### [Work item]
Each line of the data below that includes the string "ShapeIndex" must be copied.
++++++++++++++++++++
-- ==== Sys2Proof/Laws/Memory.lean ====
section
/-! SUPPORT. Shape memory: reading after writing, and the canonical form. -/

namespace Sys2Proof.Machine

@[simp] theorem Memory.read_nil (a : Nat) : Memory.read [] a = Memory.unlisted := rfl

theorem Memory.read_of_above {m : Memory} (hm : Memory.wf m = true) {a : Nat} (ha : Memory.above a m = true) :
    Memory.read m a = Memory.unlisted := by
  induction m generalizing a with
  | nil => rfl
  | cons c m ih =>
    obtain ⟨b, w⟩ := c
    simp only [Memory.wf, Memory.above, Bool.and_eq_true, decide_eq_true_eq] at hm ha
    have hab : a ≠ b := by omega
    rw [Memory.read, if_neg hab]
    refine ih hm.2 ?_
    cases m with
    | nil => rfl
    | cons d m =>
      obtain ⟨e, u⟩ := d
      simp only [Memory.above, decide_eq_true_eq] at hm ⊢
      omega

theorem Memory.read_write_same {m : Memory} (hm : Memory.wf m = true) (a : Nat) (v : Byte) :
    (m.write a v).read a = v := by
  induction m with
  | nil =>
    rw [Memory.write]
    split <;> simp_all [Memory.read]
  | cons c m ih =>
    obtain ⟨b, w⟩ := c
    simp only [Memory.wf, Bool.and_eq_true] at hm
    rw [Memory.write]
    split
    · next hlt =>
      split
      · next hv =>
        subst hv
        refine Memory.read_of_above (m := (b, w) :: m) ?_ (by simpa [Memory.above] using hlt)
        simp [Memory.wf, hm]
      · simp [Memory.read]
    · split
      · next hab =>
        split
        · next hv => rw [hv, hab]; exact Memory.read_of_above hm.2 hm.1.1.1
        · simp [Memory.read]
      · next hab => rw [Memory.read, if_neg hab, ih hm.2]

theorem Memory.read_write_other (m : Memory) {a e : Nat} (h : e ≠ a) (v : Byte) : (m.write a v).read e = m.read e := by
  induction m with
  | nil =>
    rw [Memory.write]
    split <;> simp [Memory.read, h]
  | cons c m ih =>
    obtain ⟨b, w⟩ := c
    rw [Memory.write]
    split
    · split
      · rfl
      · simp [Memory.read, h]
    · split
      · next hab =>
        subst hab
        split <;> simp [Memory.read, h]
      · simp only [Memory.read, ih]

theorem Memory.above_write {m : Memory} {a b : Nat} (hab : b < a) (hm : Memory.above b m = true) (v : Byte) :
    Memory.above b (m.write a v) = true ∨ m.write a v = [] ∨ ∃ c n, m = c :: n ∧ m.write a v = n := by
  cases m with
  | nil => rw [Memory.write]; split <;> simp [Memory.above, hab]
  | cons c m =>
    obtain ⟨e, w⟩ := c
    simp only [Memory.above, decide_eq_true_eq] at hm
    rw [Memory.write]
    split
    · split <;> simp [Memory.above, hab, hm]
    · split
      · split
        · exact .inr (.inr ⟨_, _, rfl, rfl⟩)
        · simp [Memory.above, hab]
      · simp [Memory.above, hm]

theorem Memory.above_of_wf_cons {b : Nat} {w : Byte} {m : Memory} (h : Memory.wf ((b, w) :: m) = true) {e : Nat} (he : e ≤ b) :
    Memory.above e m = true := by
  simp only [Memory.wf, Bool.and_eq_true] at h
  cases m with
  | nil => rfl
  | cons d m =>
    obtain ⟨f, u⟩ := d
    simp only [Memory.above, decide_eq_true_eq] at h ⊢
    omega

/-- Every write keeps the canonical form. -/
theorem Memory.write_wf {m : Memory} (hm : Memory.wf m = true) {a : Nat} (ha : a < 0xA00) (v : Byte) :
    Memory.wf (m.write a v) = true := by
  induction m with
  | nil =>
    rw [Memory.write]
    split
    · rfl
    · simp_all [Memory.wf, Memory.above]
  | cons c m ih =>
    obtain ⟨b, w⟩ := c
    have hcons := hm
    simp only [Memory.wf, Bool.and_eq_true] at hm
    rw [Memory.write]
    split
    · next hlt =>
      split
      · exact hcons
      · next hv => simp_all [Memory.wf, Memory.above]
    · next hlt =>
      split
      · next hab =>
        subst hab
        split
        · exact hm.2
        · next hv => simp_all [Memory.wf]
      · next hab =>
        have hba : b < a := by omega
        have hrest := ih hm.2
        have habove : Memory.above b (Memory.write m a v) = true := by
          rcases Memory.above_write hba hm.1.1.1 v with h | h | ⟨⟨e, u⟩, n, rfl, h⟩
          · exact h
          · rw [h]; rfl
          · rw [h]
            have he : b < e := by simpa [Memory.above] using hm.1.1.1
            exact Memory.above_of_wf_cons hm.2 (by omega)
        simp only [Memory.wf, Bool.and_eq_true]
        exact ⟨⟨⟨habove, hm.1.1.2⟩, hm.1.2⟩, hrest⟩

/-- The cell of a shape index lies in ROM or RAM (20_memory R62). -/
theorem shapeCell_lt (i : ShapeIndex) : shapeCell i < 0xA00 := by
  unfold shapeCell
  split
  · omega
  · have : (i &&& 0x1FF).toNat ≤ 0x1FF := by simpa using Nat.and_le_right (n := i.toNat) (m := 0x1FF)
    omega

/-- An index below 0x800 is its own cell (20_memory R62). -/
theorem shapeCell_rom {i : ShapeIndex} (h : i.toNat < 0x800) : shapeCell i = i.toNat := by simp [shapeCell, h]

/-- An index from 0x800 up reaches RAM (20_memory R62). -/
theorem shapeCell_ram {i : ShapeIndex} (h : 0x800 ≤ i.toNat) : shapeCell i = 0x800 + (i &&& 0x1FF).toNat := by
  simp [shapeCell, Nat.not_lt.mpr h]

end Sys2Proof.Machine
end

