/-! `emit` -/

@[simp] theorem State.emit_cfg (o : Output) : (s.emit o).cfg = s.cfg := rfl
@[simp] theorem State.emit_regs (o : Output) : (s.emit o).regs = s.regs := rfl
@[simp] theorem State.emit_mode (o : Output) : (s.emit o).mode = s.mode := rfl
@[simp] theorem State.emit_regDirty (o : Output) : (s.emit o).regDirty = s.regDirty := rfl
@[simp] theorem State.emit_shapeDirty (o : Output) : (s.emit o).shapeDirty = s.shapeDirty := rfl
@[simp] theorem State.emit_tileDirty (o : Output) : (s.emit o).tileDirty = s.tileDirty := rfl
@[simp] theorem State.emit_pendingEnable (o : Output) : (s.emit o).pendingEnable = s.pendingEnable := rfl
@[simp] theorem State.emit_liveEnable (o : Output) : (s.emit o).liveEnable = s.liveEnable := rfl
@[simp] theorem State.emit_regDeadline (o : Output) : (s.emit o).regDeadline = s.regDeadline := rfl
@[simp] theorem State.emit_memDeadline (o : Output) : (s.emit o).memDeadline = s.memDeadline := rfl
@[simp] theorem State.emit_isoEnd (o : Output) : (s.emit o).isoEnd = s.isoEnd := rfl
@[simp] theorem State.emit_mem (o : Output) : (s.emit o).mem = s.mem := rfl
@[simp] theorem State.emit_staging (o : Output) : (s.emit o).staging = s.staging := rfl
@[simp] theorem State.emit_visible (o : Output) : (s.emit o).visible = s.visible := rfl
@[simp] theorem State.emit_cursor (o : Output) : (s.emit o).cursor = s.cursor := rfl
@[simp] theorem State.emit_firstAfterStart (o : Output) : (s.emit o).firstAfterStart = s.firstAfterStart := rfl
@[simp] theorem State.emit_tc (o : Output) : (s.emit o).tc = s.tc := rfl
@[simp] theorem State.emit_tf (o : Output) : (s.emit o).tf = s.tf := rfl
@[simp] theorem State.emit_lastBg (o : Output) : (s.emit o).lastBg = s.lastBg := rfl
@[simp] theorem State.emit_csIndex (o : Output) : (s.emit o).csIndex = s.csIndex := rfl
@[simp] theorem State.emit_bitmaps (o : Output) : (s.emit o).bitmaps = s.bitmaps := rfl
@[simp] theorem State.emit_imageColour (o : Output) : (s.emit o).imageColour = s.imageColour := rfl
@[simp] theorem State.emit_bboxes (o : Output) : (s.emit o).bboxes = s.bboxes := rfl
@[simp] theorem State.emit_sv (o : Output) : (s.emit o).sv = s.sv := rfl
@[simp] theorem State.emit_sp (o : Output) : (s.emit o).sp = s.sp := rfl
@[simp] theorem State.emit_sc (o : Output) : (s.emit o).sc = s.sc := rfl
@[simp] theorem State.emit_df (o : Output) : (s.emit o).df = s.df := rfl
@[simp] theorem State.emit_surface (o : Output) : (s.emit o).surface = s.surface := rfl
@[simp] theorem State.emit_draws (o : Output) : (s.emit o).draws = s.draws := rfl
@[simp] theorem State.emit_lastTime (o : Output) : (s.emit o).lastTime = s.lastTime := rfl
@[simp] theorem State.emit_lastPhase (o : Output) : (s.emit o).lastPhase = s.lastPhase := rfl
@[simp] theorem State.emit_inbox (o : Output) : (s.emit o).inbox = s.inbox := rfl
@[simp] theorem State.emit_out (o : Output) : (s.emit o).out = s.out ++ [o] := rfl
++++++++++++++++++++
### [Solution]
theorem shapeCell_lt (i : ShapeIndex) : shapeCell i < 0xA00 := by
theorem shapeCell_rom {i : ShapeIndex} (h : i.toNat < 0x800) : shapeCell i = i.toNat := by simp [shapeCell, h]
theorem shapeCell_ram {i : ShapeIndex} (h : 0x800 ≤ i.toNat) : shapeCell i = 0x800 + (i &&& 0x1FF).toNat := by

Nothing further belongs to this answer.